Exercise details
Would you please copy each line of the data in which the string "devEvent" occurs?

Collected data entries
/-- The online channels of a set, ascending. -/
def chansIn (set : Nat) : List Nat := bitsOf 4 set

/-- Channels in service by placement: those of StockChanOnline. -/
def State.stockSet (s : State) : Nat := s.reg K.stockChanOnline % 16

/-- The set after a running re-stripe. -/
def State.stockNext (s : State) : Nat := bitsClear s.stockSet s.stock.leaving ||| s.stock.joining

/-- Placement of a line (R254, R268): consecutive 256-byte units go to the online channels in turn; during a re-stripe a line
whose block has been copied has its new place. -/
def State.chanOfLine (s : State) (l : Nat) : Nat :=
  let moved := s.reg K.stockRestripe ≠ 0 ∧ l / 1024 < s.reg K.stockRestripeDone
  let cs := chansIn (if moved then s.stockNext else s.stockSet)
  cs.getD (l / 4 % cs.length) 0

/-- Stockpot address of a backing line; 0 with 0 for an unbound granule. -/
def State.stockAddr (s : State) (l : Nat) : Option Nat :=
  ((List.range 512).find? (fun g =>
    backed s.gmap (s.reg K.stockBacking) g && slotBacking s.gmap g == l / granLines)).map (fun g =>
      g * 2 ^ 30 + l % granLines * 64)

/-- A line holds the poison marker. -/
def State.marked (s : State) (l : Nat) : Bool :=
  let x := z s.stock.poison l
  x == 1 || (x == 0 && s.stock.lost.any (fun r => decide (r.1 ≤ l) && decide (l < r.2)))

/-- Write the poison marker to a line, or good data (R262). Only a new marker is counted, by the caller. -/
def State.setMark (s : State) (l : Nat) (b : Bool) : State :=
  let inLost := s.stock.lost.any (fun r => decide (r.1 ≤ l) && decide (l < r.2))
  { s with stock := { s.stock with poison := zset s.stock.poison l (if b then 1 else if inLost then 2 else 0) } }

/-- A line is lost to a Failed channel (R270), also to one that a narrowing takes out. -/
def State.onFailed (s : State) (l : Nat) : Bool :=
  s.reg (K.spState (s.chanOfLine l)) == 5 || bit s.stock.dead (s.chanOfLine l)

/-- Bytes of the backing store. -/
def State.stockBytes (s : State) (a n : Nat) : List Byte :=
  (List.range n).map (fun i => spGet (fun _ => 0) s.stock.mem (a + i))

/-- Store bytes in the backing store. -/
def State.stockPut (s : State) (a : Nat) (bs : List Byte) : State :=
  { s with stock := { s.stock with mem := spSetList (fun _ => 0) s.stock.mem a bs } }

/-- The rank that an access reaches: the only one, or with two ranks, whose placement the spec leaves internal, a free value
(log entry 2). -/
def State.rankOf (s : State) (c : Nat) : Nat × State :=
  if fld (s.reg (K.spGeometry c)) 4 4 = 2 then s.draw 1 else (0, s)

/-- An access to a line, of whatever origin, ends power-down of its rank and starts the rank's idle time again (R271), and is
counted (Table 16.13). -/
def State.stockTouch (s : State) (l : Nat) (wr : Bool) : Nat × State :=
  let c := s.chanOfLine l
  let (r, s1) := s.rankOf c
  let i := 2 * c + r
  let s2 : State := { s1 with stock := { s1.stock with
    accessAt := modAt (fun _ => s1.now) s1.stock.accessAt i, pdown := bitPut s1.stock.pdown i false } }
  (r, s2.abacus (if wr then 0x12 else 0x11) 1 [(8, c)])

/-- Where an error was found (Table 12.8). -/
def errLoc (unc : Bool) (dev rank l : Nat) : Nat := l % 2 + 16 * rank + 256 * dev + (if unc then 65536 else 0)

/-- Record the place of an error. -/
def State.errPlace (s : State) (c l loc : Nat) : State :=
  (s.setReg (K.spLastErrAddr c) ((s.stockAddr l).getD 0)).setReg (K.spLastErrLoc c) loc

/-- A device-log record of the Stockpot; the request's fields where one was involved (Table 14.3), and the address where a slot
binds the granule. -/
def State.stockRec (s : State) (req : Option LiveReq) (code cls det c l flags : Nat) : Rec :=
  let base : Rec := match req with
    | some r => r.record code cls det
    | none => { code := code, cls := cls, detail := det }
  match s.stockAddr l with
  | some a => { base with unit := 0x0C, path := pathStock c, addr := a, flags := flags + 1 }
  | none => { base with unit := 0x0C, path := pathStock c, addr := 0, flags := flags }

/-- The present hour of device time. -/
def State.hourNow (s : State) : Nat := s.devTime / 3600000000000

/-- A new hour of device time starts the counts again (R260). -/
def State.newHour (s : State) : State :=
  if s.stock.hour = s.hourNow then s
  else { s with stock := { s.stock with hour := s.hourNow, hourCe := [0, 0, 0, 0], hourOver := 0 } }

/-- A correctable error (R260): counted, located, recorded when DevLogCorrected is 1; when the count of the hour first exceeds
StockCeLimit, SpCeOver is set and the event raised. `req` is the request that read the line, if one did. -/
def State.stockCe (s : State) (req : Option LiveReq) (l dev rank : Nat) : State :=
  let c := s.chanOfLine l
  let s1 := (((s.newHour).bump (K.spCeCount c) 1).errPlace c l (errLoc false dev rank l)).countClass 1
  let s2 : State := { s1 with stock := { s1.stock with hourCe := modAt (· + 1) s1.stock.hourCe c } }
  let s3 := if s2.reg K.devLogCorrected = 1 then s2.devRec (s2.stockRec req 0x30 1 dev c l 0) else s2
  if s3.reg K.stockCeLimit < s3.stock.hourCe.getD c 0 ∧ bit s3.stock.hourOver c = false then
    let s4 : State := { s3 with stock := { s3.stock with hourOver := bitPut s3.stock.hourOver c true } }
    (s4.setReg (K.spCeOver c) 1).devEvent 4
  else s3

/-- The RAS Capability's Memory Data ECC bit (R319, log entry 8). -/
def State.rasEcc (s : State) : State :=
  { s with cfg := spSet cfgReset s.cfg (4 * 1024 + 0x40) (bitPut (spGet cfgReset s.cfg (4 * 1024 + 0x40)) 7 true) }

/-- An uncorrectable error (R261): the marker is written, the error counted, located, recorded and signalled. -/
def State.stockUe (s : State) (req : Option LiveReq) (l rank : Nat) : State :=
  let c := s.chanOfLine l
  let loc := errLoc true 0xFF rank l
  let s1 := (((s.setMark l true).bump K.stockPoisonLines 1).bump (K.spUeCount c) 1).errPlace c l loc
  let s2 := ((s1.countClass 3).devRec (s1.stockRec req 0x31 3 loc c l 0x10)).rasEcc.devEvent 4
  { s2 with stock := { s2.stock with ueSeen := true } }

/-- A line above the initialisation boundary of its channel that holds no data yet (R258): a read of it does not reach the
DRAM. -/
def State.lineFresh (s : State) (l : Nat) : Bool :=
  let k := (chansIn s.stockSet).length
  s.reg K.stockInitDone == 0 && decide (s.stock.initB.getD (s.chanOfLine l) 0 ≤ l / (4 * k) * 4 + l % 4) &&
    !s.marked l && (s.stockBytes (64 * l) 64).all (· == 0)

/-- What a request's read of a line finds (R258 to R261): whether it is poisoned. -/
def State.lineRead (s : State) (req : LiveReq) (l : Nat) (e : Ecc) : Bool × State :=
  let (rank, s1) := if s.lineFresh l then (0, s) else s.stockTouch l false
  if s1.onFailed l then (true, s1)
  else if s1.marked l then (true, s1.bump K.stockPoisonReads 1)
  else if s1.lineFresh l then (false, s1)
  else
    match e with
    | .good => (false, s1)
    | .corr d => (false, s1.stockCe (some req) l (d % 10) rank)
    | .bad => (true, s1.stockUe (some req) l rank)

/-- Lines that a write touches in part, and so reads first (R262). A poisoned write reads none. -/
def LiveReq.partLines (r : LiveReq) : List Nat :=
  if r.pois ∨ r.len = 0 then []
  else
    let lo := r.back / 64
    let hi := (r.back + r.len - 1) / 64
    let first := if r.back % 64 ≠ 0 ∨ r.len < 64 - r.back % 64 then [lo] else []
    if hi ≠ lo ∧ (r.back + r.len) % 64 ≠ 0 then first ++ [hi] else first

Task result
    (s4.setReg (K.spCeOver c) 1).devEvent 4
  let s2 := ((s1.countClass 3).devRec (s1.stockRec req 0x31 3 loc c l 0x10)).rasEcc.devEvent 4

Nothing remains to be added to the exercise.